# Right IBAN Wrong Swift Code



## Tickledblue (15 Nov 2016)

Hi, I made a payment today with the correct IBAN number but the wrong SWFT code.  The SWIFT code was for the correct bank, but wrong branch.  My question is will the payment make it to the correct company account.  Is there anything I can do to smooth the path for the transfer or will the payment be returned
Thanks in advance


----------



## Lightning (15 Nov 2016)

Transfers can be made with IBAN only these days. 

There is generally one BIC code per bank per country, not normally per branch. 

If you got the IBAN correct, there is a good chance that the payment will be routed correctly. Worst case, it will be refunded / bounce back into your account. 

If the payment was a Euro SEPA zone (Eurozone plus some other countries) transfer it should will reach the recipient tomorrow.

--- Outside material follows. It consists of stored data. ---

-- ==== Sys2Proof/Machine/RankList.lean ====
section
/-!
DEFINITION. Ranked lists (R345 to R348): header, order of entries, the update, and the headers of a tile group (R349).
-/
namespace Sys2Proof.Machine

/-- An entry: FP32 value and index. -/
abbrev RankPair := Lane × BitVec 32

/-- FP32 -infinity, the floor of a list that is not full (R345). -/
def negInf32 : Lane := 0xFF800000

/-- Bytes of a list of capacity k (R345). -/
def rankSize (k : Nat) : Nat := 16 + 8 * k

/-- The first bad byte of a header (R346); a tile group's pass also wants its own k (R350). -/
def rankBad (raw : List Byte) (k : Option Nat) : Option Nat :=
  let b := byteAt raw
  if b 0 = 0 ∨ 62 < b 0 ∨ (k.isSome ∧ k ≠ some (b 0)) then some 0
  else if b 0 < b 1 then some 1
  else if 2 ≤ b 2 then some 2
  else if b 3 ≠ 0 then some 3
  else ([12, 13, 14, 15] : List Nat).find? (fun i => b i ≠ 0)

/-- The entries a list holds, as its bytes give them. -/
def rankEntries (raw : List Byte) : List RankPair :=
  (List.range (byteAt raw 1)).map (fun n => (BitVec.ofNat 32 (field raw (16 + 8 * n) 4), BitVec.ofNat 32 (field raw (20 + 8 * n) 4)))

/-- Whether entry a precedes entry b or is identical to it (R347). -/
def rankLe (a b : RankPair) : Bool :=
  if ord32 a.1 ≠ ord32 b.1 then decide (ord32 b.1 < ord32 a.1)
  else if a.2 ≠ b.2 then decide (a.2.toNat < b.2.toNat)
  else !a.1.getLsbD 31 || b.1.getLsbD 31

/-- Insertion in the order of R347. -/
def rankInsert (x : RankPair) : List RankPair → List RankPair
  | [] => [x]
  | y :: r => if rankLe y x then y :: rankInsert x r else x :: y :: r

def rankSort (xs : List RankPair) : List RankPair := xs.foldl (fun l x => rankInsert x l) []

/-- A header's bytes. -/
def rankHeader (k count : Nat) (nan : Bool) (floor : Lane) (base : Nat) : List Byte :=
  leBytes k 1 ++ leBytes count 1 ++ leBytes (if nan then 1 else 0) 1 ++ [0] ++ leBytes floor.toNat 4 ++ leBytes base 4
    ++ [0, 0, 0, 0]

def isNan32 (x : Lane) : Bool := (f32Val x).isNan

/-- An update by R348: the header and the entries now held; bytes beyond them are not written (R345). -/
def rankUpdate (raw : List Byte) (offered : List RankPair) (nan : Bool) : List Byte :=
  let k := byteAt raw 0
  let cand := rankEntries raw ++ offered
  let good := cand.filter (fun p => !isNan32 p.1)
  let kept := (rankSort good).take k
  let seen := nan || bitOf (byteAt raw 2) 0 || decide (good.length < cand.length)
  let floor := if kept.length = k then ((kept.getLast?).map Prod.fst).getD negInf32 else negInf32
  rankHeader k kept.length seen floor (field raw 8 4)
    ++ (kept.map (fun p => leBytes p.1.toNat 4 ++ leBytes p.2.toNat 4)).foldr (· ++ ·) []

/-- Offset of list i of a group in its ME's accumulator memory (R349). -/
def rankOff (tile k i : Nat) : Nat := 4096 * tile + 128 * rankRows k * i

/-- The first list of a group whose header a pass cannot use (R350, R355). -/
def State.groupBad (s : State) (me tile k : Nat) : Option Nat :=
  ((List.range 32).map (rankOff tile k)).find? (fun o => (rankBad (readBytes s.mem (accKey me o) 16) (some k)).isSome)

/-- Whether threshold feedback skips a pass (R353): its bound lies below every floor of its group. `e6` orders +0.0
below -0.0 (R526). -/
def State.rankSkip (s : State) (me tile k : Nat) (bound : Option Lane) (e6 : Bool) : Bool :=
  match bound with
  | none => false
  | some b => !isNan32 b && (List.range 32).all (fun i =>
      let f : Lane := BitVec.ofNat 32 (leNat (readBytes s.mem (accKey me (rankOff tile k i) + 4) 4))
      !isNan32 f && ((e6 && b == 0 && f == 0x80000000) || decide (ord32 b < ord32 f)))

end Sys2Proof.Machine
end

Could you contact the recipient and ask that they let you know tomorrow if they got the payment or not?


----------



## Tickledblue (15 Nov 2016)

Thank you CiaranT, that is reassuring.  The payment was made in USD to the company's dollar account in the USA as opposed to their dollar account in the UK, do you think it stands a good chance of making it through.  Thanks for the advice I will call the recipient bank tomorrow, but I'm in for a sleepless night tonight I think until it is resolved


----------



## Lightning (16 Nov 2016)

Ah, so it is not a euro payment ...
USD payments are outside of SEPA zone rules.
USD payments can sometimes take a few days.
There is 1 BIC per bank per country but I think US codes are branch specific.

Did you contact the recipient to see if the funds have been received or at least to let you know once they have the money? or has the money bounced back to you?


----------